- [Problem statement]:
Find the lines in the records below that contain "slot", and report each of them.

- [Information]:
theorem State.ptpPdelayFollowUp_only {part : StatePart} (hpart : part ∉ [.regs, .time, .parts, .pails, .health, .edp, .mem, .out])
    (s : State) (p : Nat) (m : PtpMsg) :
    (s.ptpPdelayFollowUp p m).only part = s.only part := by
  unfold State.ptpPdelayFollowUp
  dsimp only
  split <;> simp only [State.exchangeDone_only hpart, State.only_ite, ite_self]

theorem State.ptpReceived_only {part : StatePart} (hpart : part ∉ [.regs, .time, .befores, .ports, .sw, .dp, .parts, .pails, .churn, .loops,
    .health, .edp, .mem, .out, .freeUsed]) (s : State) (p : Nat) (m : PtpMsg) :
    (s.ptpReceived p m).only part = s.only part := by
  unfold State.ptpReceived
  repeat' split
  all_goals simp only [State.timeFlag_only (outside hpart), State.passPtp_only (outside hpart), State.ptpPdelayFollowUp_only
    (outside hpart), State.setTimeUnit_only (outside hpart), State.ptpSync_only hpart, State.setPtpPort_only (outside hpart),
    State.ptpPdelayResp_only (outside hpart), State.ptpPdelayReq_only (outside hpart), State.ptpFollowUp_only hpart, State.reselect_only
    (outside hpart), State.forwardDelay_only (outside hpart)]

theorem State.sendSync_only {part : StatePart} (hpart : part ∉ [.regs, .time, .ports, .sw, .parts, .pails, .health, .edp, .mem, .out])
    (s : State) (p : Nat) :
    (s.sendSync p).only part = s.only part := by
  simp only [State.sendSync, State.setPtpPort_only (outside hpart), State.sendPtp_only (outside hpart), State.only_ite, ite_self]

theorem State.sendAnnounce_only {part : StatePart} (hpart : part ∉ [.regs, .time, .ports, .sw, .parts, .pails, .health, .edp, .mem, .out])
    (s : State) (p : Nat) :
    (s.sendAnnounce p).only part = s.only part := by
  simp only [State.sendAnnounce, State.setPtpPort_only (outside hpart), State.sendPtp_only (outside hpart), State.only_ite, ite_self]

theorem State.sendPdelayReq_only {part : StatePart} (hpart : part ∉ [.regs, .time, .ports, .sw, .parts, .pails, .health, .edp, .mem, .out])
    (s : State) (p : Nat) :
    (s.sendPdelayReq p).only part = s.only part := by
  simp only [State.sendPdelayReq, State.setPtpPort_only (outside hpart), State.sendPtp_only (outside hpart), State.only_ite, ite_self]

theorem State.announceTimeout_only {part : StatePart} (hpart : part ∉ [.regs, .time, .parts, .pails, .health, .edp, .mem, .out]) (s : State)
    (p : Nat) :
    (s.announceTimeout p).only part = s.only part := by
  simp only [State.announceTimeout, State.setPtpPort_only (outside hpart), State.reselect_only hpart, State.only_ite, ite_self]

theorem State.storeFrequency_only {part : StatePart} (hpart : part ∉ [.time]) (s : State) :
    (s.storeFrequency).only part = s.only part := by
  simp only [State.storeFrequency, State.setTimeUnit_only hpart, State.only_ite, ite_self]

theorem State.writeSetTime_only {part : StatePart} (hpart : part ∉ [.regs, .time, .befores, .dp, .parts, .pails, .churn, .loops, .health,
    .edp, .mem, .out, .freeUsed]) (s : State) (t : Nat) :
    (s.writeSetTime t).state.only part = s.only part := by
  simp only [State.writeSetTime, State.timeFlag_only (outside hpart), State.setTimeUnit_only (outside hpart), State.stepTime_only
    (outside hpart), State.steer_only (outside hpart), State.only_ite, Answer.only_ite, ite_self, State.refuse, State.ok]

theorem State.remaining_only {part : StatePart} (hpart : part ∉ [.freeUsed]) (s : State) :
    (s.remaining).2.only part = s.only part := by
  simp only [State.remaining, State.drew_only hpart]

theorem State.writeStepNow_only {part : StatePart} (hpart : part ∉ [.regs, .time, .befores, .dp, .parts, .pails, .churn, .loops, .health,
    .edp, .mem, .out, .freeUsed]) (s : State) (value : Nat) :
    (s.writeStepNow value).state.only part = s.only part := by
  simp only [State.writeStepNow, State.remaining_only (outside hpart), State.stepTime_only (outside hpart), State.only_ite, Answer.only_ite,
    ite_self, State.refuse, State.ok]

theorem State.timeAhead_only {part : StatePart} (hpart : part ∉ [.freeUsed]) (s : State) :
    (s.timeAhead).2.only part = s.only part := by
  unfold State.timeAhead
  split <;> simp only [State.remaining_only hpart, State.only_ite_snd, ite_self]

theorem State.ppsEdge_only {part : StatePart} (hpart : part ∉ [.regs, .time, .befores, .dp, .parts, .pails, .churn, .loops, .health, .edp,
    .mem, .out, .freeUsed]) (s : State) (e : PpsEdge) :
    (s.ppsEdge e).only part = s.only part := by
  simp only [State.ppsEdge, State.timeAhead_only (outside hpart), State.setTimeUnit_only (outside hpart), State.servoUpdate_only hpart,
    State.reselect_only (outside hpart), State.only_ite, ite_self]

theorem State.ppsLost_only {part : StatePart} (hpart : part ∉ [.regs, .time, .parts, .pails, .health, .edp, .mem, .out]) (s : State) :
    (s.ppsLost).only part = s.only part := by
  simp only [State.ppsLost, State.timeFlag_only (outside hpart), State.setTimeUnit_only (outside hpart), State.reselect_only hpart,
    State.only_ite, ite_self]

theorem State.ppsRise_only {part : StatePart} (hpart : part ∉ [.time]) (s : State) :
    (s.ppsRise).only part = s.only part := by
  simp only [State.ppsRise, State.setTimeUnit_only hpart, State.ppsRefresh_only hpart, State.only_ite, ite_self]

theorem State.ppsFall_only {part : StatePart} (hpart : part ∉ [.time]) (s : State) :
    (s.ppsFall).only part = s.only part := by
  simp only [State.ppsFall, State.setTimeUnit_only hpart, State.ppsRefresh_only hpart, State.only_ite, ite_self]

theorem State.changeRate_only {part : StatePart} (hpart : part ∉ [.regs, .time, .dp, .hist, .parts, .pails, .churn, .loops, .health, .edp,
    .mem, .out]) (s : State) :
    (s.changeRate).only part = s.only part := by
  unfold State.changeRate
  split <;> simp only [State.setReg_only (outside hpart), State.setTimeUnit_only (outside hpart), State.renumber_only (outside hpart),
    State.clearRings_only (outside hpart), State.emptyStore_only (outside hpart), State.only_ite, ite_self]

/-! #### The operations of EntryWrites -/

theorem State.writeSetting_only {part : StatePart} (hpart : part ∉ [.regs, .blobs]) (s : State) (index sub : Nat) (r : OdRow)
    (v : List Byte) :
    (s.writeSetting index sub r v).state.only part = s.only part := by
  simp only [State.writeSetting, State.storeEntry_only hpart, Answer.only_ite, ite_self, State.refuse, State.ok]

theorem State.writeEnv_only {part : StatePart} (hpart : part ∉ [.regs, .blobs, .parts, .pails, .health, .edp, .mem, .out]) (s : State)
    (index sub : Nat) (r : OdRow) (v : List Byte) :
    (s.writeEnv index sub r v).state.only part = s.only part := by
  simp only [State.writeEnv, State.writeSetting_only (outside hpart), State.envStand_only (outside hpart), Answer.only_ite, ite_self,
    State.ok]

theorem State.writePps_only {part : StatePart} (hpart : part ∉ [.regs, .blobs, .time, .parts, .pails, .health, .edp, .mem, .out])
    (s : State) (sub : Nat) (r : OdRow) (v : List Byte) :
    (s.writePps sub r v).state.only part = s.only part := by
  simp only [State.writePps, State.writeSetting_only (outside hpart), State.ppsChanged_only (outside hpart), State.ppsRefresh_only
    (outside hpart), State.reselect_only (outside hpart), State.only_ite, Answer.only_ite, ite_self, State.refuse, State.ok]

theorem State.writePort_only {part : StatePart} (hpart : part ∉ [.regs, .blobs]) (s : State) (p sub : Nat) (r : OdRow) (v : List Byte) :
    (s.writePort p sub r v).state.only part = s.only part := by
  simp only [State.writePort, State.writeSetting_only hpart, Answer.only_ite, ite_self, State.refuse]

theorem State.writeRoleKey_only {part : StatePart} (hpart : part ∉ [.regs, .blobs]) (s : State) (sub : Nat) (r : OdRow) (v : List Byte) :
    (s.writeRoleKey sub r v).state.only part = s.only part := by
  simp only [State.writeRoleKey, State.writeSetting_only hpart, Answer.only_ite, ite_self, State.refuse]

theorem State.writeClearUnit_only {part : StatePart} (hpart : part ∉ [.health]) (s : State) (role unit : Nat) :
    (s.writeClearUnit role unit).state.only part = s.only part := by
  simp only [State.writeClearUnit, State.writeClearRetirement_only hpart, Answer.only_ite, ite_self, State.refuse]

theorem State.writeKeyCommand_only {part : StatePart} (hpart : part ∉ [.regs, .blobs, .parts, .pails, .sec, .health, .edp, .mem, .out,
    .freeUsed]) (s : State) (role session : Nat) (v : List Byte) :
    (s.writeKeyCommand role session v).state.only part = s.only part := by
  unfold State.writeKeyCommand
  repeat' split
  all_goals simp only [State.keyCommand_only hpart, State.refuse]

theorem State.writeLcRequest_only {part : StatePart} (hpart : part ∉ [.regs, .parts, .pails, .sec, .health, .edp, .mem, .out, .freeUsed])
    (s : State) (role slot : Nat) (v : List Byte) :
    (s.writeLcRequest role slot v).state.only part = s.only part := by
  unfold State.writeLcRequest
  split <;> simp only [State.lcRequest_only hpart, Answer.only_ite, ite_self, State.refuse]

theorem State.writePailReset_only {part : StatePart} (hpart : part ∉ [.pails]) (s : State) (p value : Nat) :
    (s.writePailReset p value).state.only part = s.only part := by
  simp only [State.writePailReset, State.resetPail_only hpart, State.only_ite, ite_self, State.ok]

theorem State.writeLower_only {part : StatePart} (hpart : part ∉ [.regs, .blobs, .time, .befores, .ports, .sw, .dp, .parts, .pails, .churn,
    .loops, .pair, .health, .edp, .power, .mem, .out, .freeUsed]) (s : State) (w : Writer) (index sub : Nat) (r : OdRow) (v : List Byte) :
    (s.writeLower w index sub r v).state.only part = s.only part := by
  simp only [State.writeLower, State.writeResidence_only (outside hpart), State.writeModuleRestart_only (outside hpart),
    State.writeSetting_only (outside hpart), State.writeStepNow_only (outside hpart), State.clearHalfRange_only (outside hpart),
    State.writeClearUnit_only (outside hpart), State.writePps_only (outside hpart), State.writeStatic_only (outside hpart),
    State.clearForwarding_only (outside hpart), State.writeBarrier_only (outside hpart), State.writeSetTime_only (outside hpart),
    State.writeGroup_only (outside hpart), State.writePort_only (outside hpart), Answer.only_ite, ite_self]

theorem State.writeMiddle_only {part : StatePart} (hpart : part ∉ [.regs, .blobs, .hist, .parts, .pails, .churn, .loops, .pair, .health,
    .edp, .mem, .out]) (s : State) (index sub : Nat) (r : OdRow) (v : List Byte) :
    (s.writeMiddle index sub r v).state.only part = s.only part := by
  simp only [State.writeMiddle, State.writeModeRequest_only (outside hpart), State.writeReleaseWindow_only (outside hpart),
    State.writeTriggerNow_only (outside hpart), State.writeForce_only (outside hpart), State.writeReleaseAll_only (outside hpart),
    State.writeValueEntry_only (outside hpart), State.writeSetting_only (outside hpart), State.writeTuning_only (outside hpart),
    State.writePailReset_only (outside hpart), State.writeManualValue_only (outside hpart), State.writeLoopRelease_only (outside hpart),
    State.writeRestart_only (outside hpart), State.writeBatch_only (outside hpart), State.writeFreezeMap_only (outside hpart),
    State.writeGroupRelease_only (outside hpart), State.writeStateRecord_only (outside hpart), Answer.only_ite, ite_self]

theorem State.writeUpper_only {part : StatePart} (hpart : part ∉ [.regs, .blobs, .time, .workTick, .ports, .sw, .dp, .hist, .parts, .pails,
    .majorFrame, .churn, .loops, .pubs, .pair, .sec, .health, .edp, .power, .mem, .out, .freeUsed]) (s : State) (w : Writer)
    (index sub : Nat) (r : OdRow) (v : List Byte) :
    (s.writeUpper w index sub r v).state.only part = s.only part := by
  simp only [State.writeUpper, State.writeNonce_only (outside hpart), State.writeRoleKey_only (outside hpart), State.writeSwapNow_only
    (outside hpart), State.writeKeyCommand_only (outside hpart), State.writeSetting_only (outside hpart), State.writeHardRepair_only
    (outside hpart), State.writePailMove_only (outside hpart), State.writeTamperClear_only (outside hpart), State.writeManualRun_only
    (outside hpart), State.writeLcRequest_only (outside hpart), State.clearStatus_only (outside hpart), State.writeEnableMask_only
    (outside hpart), State.writeEnv_only (outside hpart), State.writePower_only hpart, Answer.only_ite, ite_self, State.ok]

theorem State.liveEntry_only {part : StatePart} (hpart : part ∉ [.regs, .blobs, .time, .befores, .workTick, .ports, .sw, .dp, .hist, .parts,
    .pails, .majorFrame, .churn, .loops, .pubs, .pair, .sec, .health, .edp, .power, .mem, .out, .freeUsed]) (s : State) (w : Writer)
    (index sub : Nat) (r : OdRow) (v : List Byte) :
    (s.liveEntry w index sub r v).state.only part = s.only part := by
  simp only [State.liveEntry, State.writeMiddle_only (outside hpart), State.writeLower_only (outside hpart), State.writeUpper_only
    (outside hpart), Answer.only_ite, ite_self]

theorem State.liveWrite_only {part : StatePart} (hpart : part ∉ [.regs, .blobs, .time, .befores, .workTick, .ports, .sw, .dp, .hist, .parts,
    .pails, .majorFrame, .churn, .loops, .pubs, .pair, .sec, .health, .edp, .power, .mem, .out, .freeUsed]) (s : State) (w : Writer)
    (index sub : Nat) (r : OdRow) (v : List Byte) :
    (s.liveWrite w index sub r v).state.only part = s.only part := by
  simp only [State.liveWrite, State.configWritten_only (outside hpart), State.liveEntry_only hpart, Answer.only_ite, ite_self, State.refuse]

/-! #### The operations of Commit -/

theorem State.candidate_only {part : StatePart} (hpart : part ∉ [.regs, .blobs]) (s : State) (stage : List Staged) :
    (s.candidate_ stage).only part = s.only part := by
  unfold State.candidate_
  refine (State.each_only (fun e t => ?_) _ _).trans (State.setReg_only (outside hpart) _ _ _)
  split
  · rfl
  · exact State.storeEntry_only (outside hpart) _ _ _ _ _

- [Result]:
    (s : State) (role slot : Nat) (v : List Byte) :
    (s.writeLcRequest role slot v).state.only part = s.only part := by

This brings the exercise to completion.